Countless accounts and images circulating on social media or disseminated by the mainstream media suggest that law enforcement officers have resorted to a seemingly excessive, disproportionate, and indiscriminate response during recent demonstrations in France. This is not new: during the Yellow Vests movement, at least 2,500 protesters were injured, and dozens were grazed or maimed by rubber ball launchers or grenade fire, according to the independent journalist David Dufresne's count. Frightened by the multiple accounts  of people who have been subjected to these brutal methods, many people give up going to demonstrations or expressing their opinions.  

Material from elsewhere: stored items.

-- ==== Sys2Proof/Machine/Assembly.lean ====
section
/-! DEFINITION. The assembler of 30_encoding.md R78 and R79: one command per line, operands in the order IDX then VAL.
What R78 leaves open about blanks, signs and fractions is fixed in log 18. -/

namespace Sys2Proof.Machine.Assembly

/-- The pieces of `l` between the characters `c`. -/
def splitAt (c : Char) : List Char → List (List Char)
  | [] => [[]]
  | x :: xs =>
    match splitAt c xs with
    | [] => [[x]]
    | y :: ys => if x = c then [] :: y :: ys else (x :: y) :: ys

/-- A blank: space, tab or carriage return. -/
def isBlank (c : Char) : Bool := c == ' ' || c == '\t' || c == '\r'

/-- `l` without blanks at its ends. -/
def trim (l : List Char) : List Char := ((l.dropWhile isBlank).reverse.dropWhile isBlank).reverse

/-- The digits of "a decimal integer" and of a "hex bit pattern" (30_encoding.md R78), each at its own value. -/
def digits : List Char := "0123456789ABCDEF".toList

/-- The value of a digit of the given base, at most 16; a letter counts in either case (log 18). -/
def digitValue? (base : Nat) (c : Char) : Option Nat := (digits.take base).idxOf? c.toUpper

/-- The number that one or more digits of the given base write. -/
def number? (base : Nat) (l : List Char) : Option Nat :=
  if l = [] then none else (l.mapM (digitValue? base)).map fun ds => ds.foldl (fun n d => n * base + d) 0

/-- A note or index: a decimal integer (30_encoding.md R78). -/
def integer? (l : List Char) : Option Nat := number? 10 l

/-- An unsigned decimal literal, as the binary32 value nearest to it, with the sign `neg` (30_encoding.md R78). Of two
values equally near, the one with the even last bit: R78 says only "nearest" (DESIGN CHOICE, log 18). -/
def decimal? (neg : Bool) (l : List Char) : Option F32 :=
  match splitAt '.' l with
  | [whole] => (integer? whole).map fun n => F32.round neg (n * 2 ^ 149) 1
  | [whole, frac] =>
    match integer? whole, integer? frac, integer? (whole ++ frac) with
    | some _, some _, some n => some (F32.round neg (n * 2 ^ 149) (10 ^ frac.length))
    | _, _, _ => none
  | _ => none

/-- A binary32 operand: a decimal literal, or a bit pattern written `0f:XXXXXXXX` (30_encoding.md R78). -/
def float? (l : List Char) : Option F32 :=
  match l with
  | '0' :: 'f' :: ':' :: h =>
    if h.length = 8 then (number? 16 h).map fun n => F32.ofBits (BitVec.ofNat 32 n) else none
  | '-' :: rest => decimal? true rest
  | '+' :: rest => decimal? false rest
  | _ => decimal? false l

/-- A note operand, 0..127 (30_encoding.md R72). -/
def note? (l : List Char) : Option (BitVec 7) :=
  match integer? l with
  | some n => if n < 128 then some (BitVec.ofNat 7 n) else none
  | none => none

/-- An index operand, 0..255 (30_encoding.md R72). -/
def index? (l : List Char) : Option (BitVec 8) :=
  match integer? l with
  | some n => if n < 256 then some (BitVec.ofNat 8 n) else none
  | none => none

/-- The mnemonic of an opcode (30_encoding.md R74). -/
def mnemonic : Opcode → List Char
  | .noteOn => "NOTE_ON".toList
  | .noteOff => "NOTE_OFF".toList
  | .sample => "SAMPLE".toList
  | .queryPlaying => "QUERY_PLAYING".toList
  | .setVolume => "SET_VOLUME".toList
  | .setBlend => "SET_BLEND".toList
  | .setCutoff => "SET_CUTOFF".toList
  | .setResonance => "SET_RESONANCE".toList
  | .setAttack => "SET_ATTACK".toList
  | .setDecay => "SET_DECAY".toList
  | .setSustain => "SET_SUSTAIN".toList
  | .setRelease => "SET_RELEASE".toList
  | .setHarmAmp => "SET_HARM_AMP".toList
  | .toggleHarm => "TOGGLE_HARM".toList
  | .setOpRatio => "SET_OP_RATIO".toList
  | .setOpAmp => "SET_OP_AMP".toList
  | .setOpFeedback => "SET_OP_FEEDBACK".toList
  | .toggleOp => "TOGGLE_OP".toList

/-- The IDX operand of a command: a note, an index, or none (30_encoding.md R72, R78). -/
def idxOperand? (o : Opcode) (ops : List (List Char)) : Option (BitVec 8 × List (List Char)) :=
  match o.idxUse, ops with
  | .none, rest => some (0, rest)
  | .note, x :: rest => (note? x).map fun n => (0#1 ++ n, rest)
  | .index, x :: rest => (index? x).map fun i => (i, rest)
  | _, [] => none

/-- The VAL operand of a command, or +0.0 when it has none; no operand may be left (30_encoding.md R73, R78). -/
def valOperand? (o : Opcode) (ops : List (List Char)) : Option F32 :=
  match o.usesVal, ops with
  | false, [] => some F32.posZero
  | true, [x] => float? x
  | _, _ => none

/-- A command with the operands given; its value must be finite (30_encoding.md R73). -/
def command? (o : Opcode) (ops : List (List Char)) : Option Instr :=
  match idxOperand? o ops with
  | some (idx, rest) =>
    match valOperand? o rest with
    | some x => if (o.build idx x).wellFormed then some (o.build idx x) else none
    | none => none
  | none => none

/-- A pseudo-instruction with the operands given (30_encoding.md R79). -/
def pseudo? (name : List Char) (ops : List (List Char)) : Option Pseudo :=
  if name = "SAMPLES".toList then
    match ops with
    | [k] => (integer? k).map Pseudo.samples
    | _ => none
  else if name = "SET_ADSR".toList then
    match ops.map float? with
    | [some a, some d, some s, some r] => some (.setAdsr a d s r)
    | _ => none
  else none

/-- The operands of a line: none when nothing stands after the mnemonic, else the pieces between commas. -/
def operands (l : List Char) : List (List Char) :=
  if trim l = [] then [] else (splitAt ',' l).map trim

/-- The commands of one line: none for a blank or comment line, one for a command, the expansion of a
pseudo-instruction (30_encoding.md R78, R79). -/
def line? (l : List Char) : Option (List Instr) :=
  let body := trim (l.takeWhile (fun c => c ≠ ';'))
  let name := body.takeWhile (fun c => !isBlank c)
  let ops := operands (body.dropWhile (fun c => !isBlank c))
  if body = [] then some []
  else match Opcode.all.find? (fun o => mnemonic o = name) with
  | some o => (command? o ops).map fun i => [i]
  | none =>
    match pseudo? name ops with
    | some p => if p.wellFormed then some p.expand else none
    | none => none

/-- The commands of a program text; none if a line is not of the form of 30_encoding.md R78, R79. -/
def assemble? (text : List Char) : Option (List Instr) :=
  ((splitAt '\n' text).mapM line?).map List.flatten

/-- The command words of a program text. -/
def words? (text : List Char) : Option (List Word64) := (assemble? text).map fun is => is.map encode

end Sys2Proof.Machine.Assembly
end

The serious drift of policing over the past several years has been denounced by major human rights organizations, the French Human Rights Defender, the National Consultative Commission on Human Rights (CNCDH), as well as by the United Nations and the Council of Europe. Yet President Emmanuel Macron and his government continue to deny these findings and fail to take the necessary measures to prevent these abuses.

The goals of justice, dignity and equality can only be achieved when individuals and associations have the opportunity and space to organize, advocate and act on behalf of human rights.

Instead of stigmatizing, sanctioning, criminalizing, or repressing those who defend human rights or peacefully exercise their right to demonstrate, we urge the president and the government to do everything possible to protect the freedoms of association and demonstration and civic space in France: these are essential conditions for the protection of the rights of all and the vitality of democracy.

Benedicte Jeannerod is France director at Human Rights Watch and  Jean-Claude Samouiller is the President of Amnesty International France.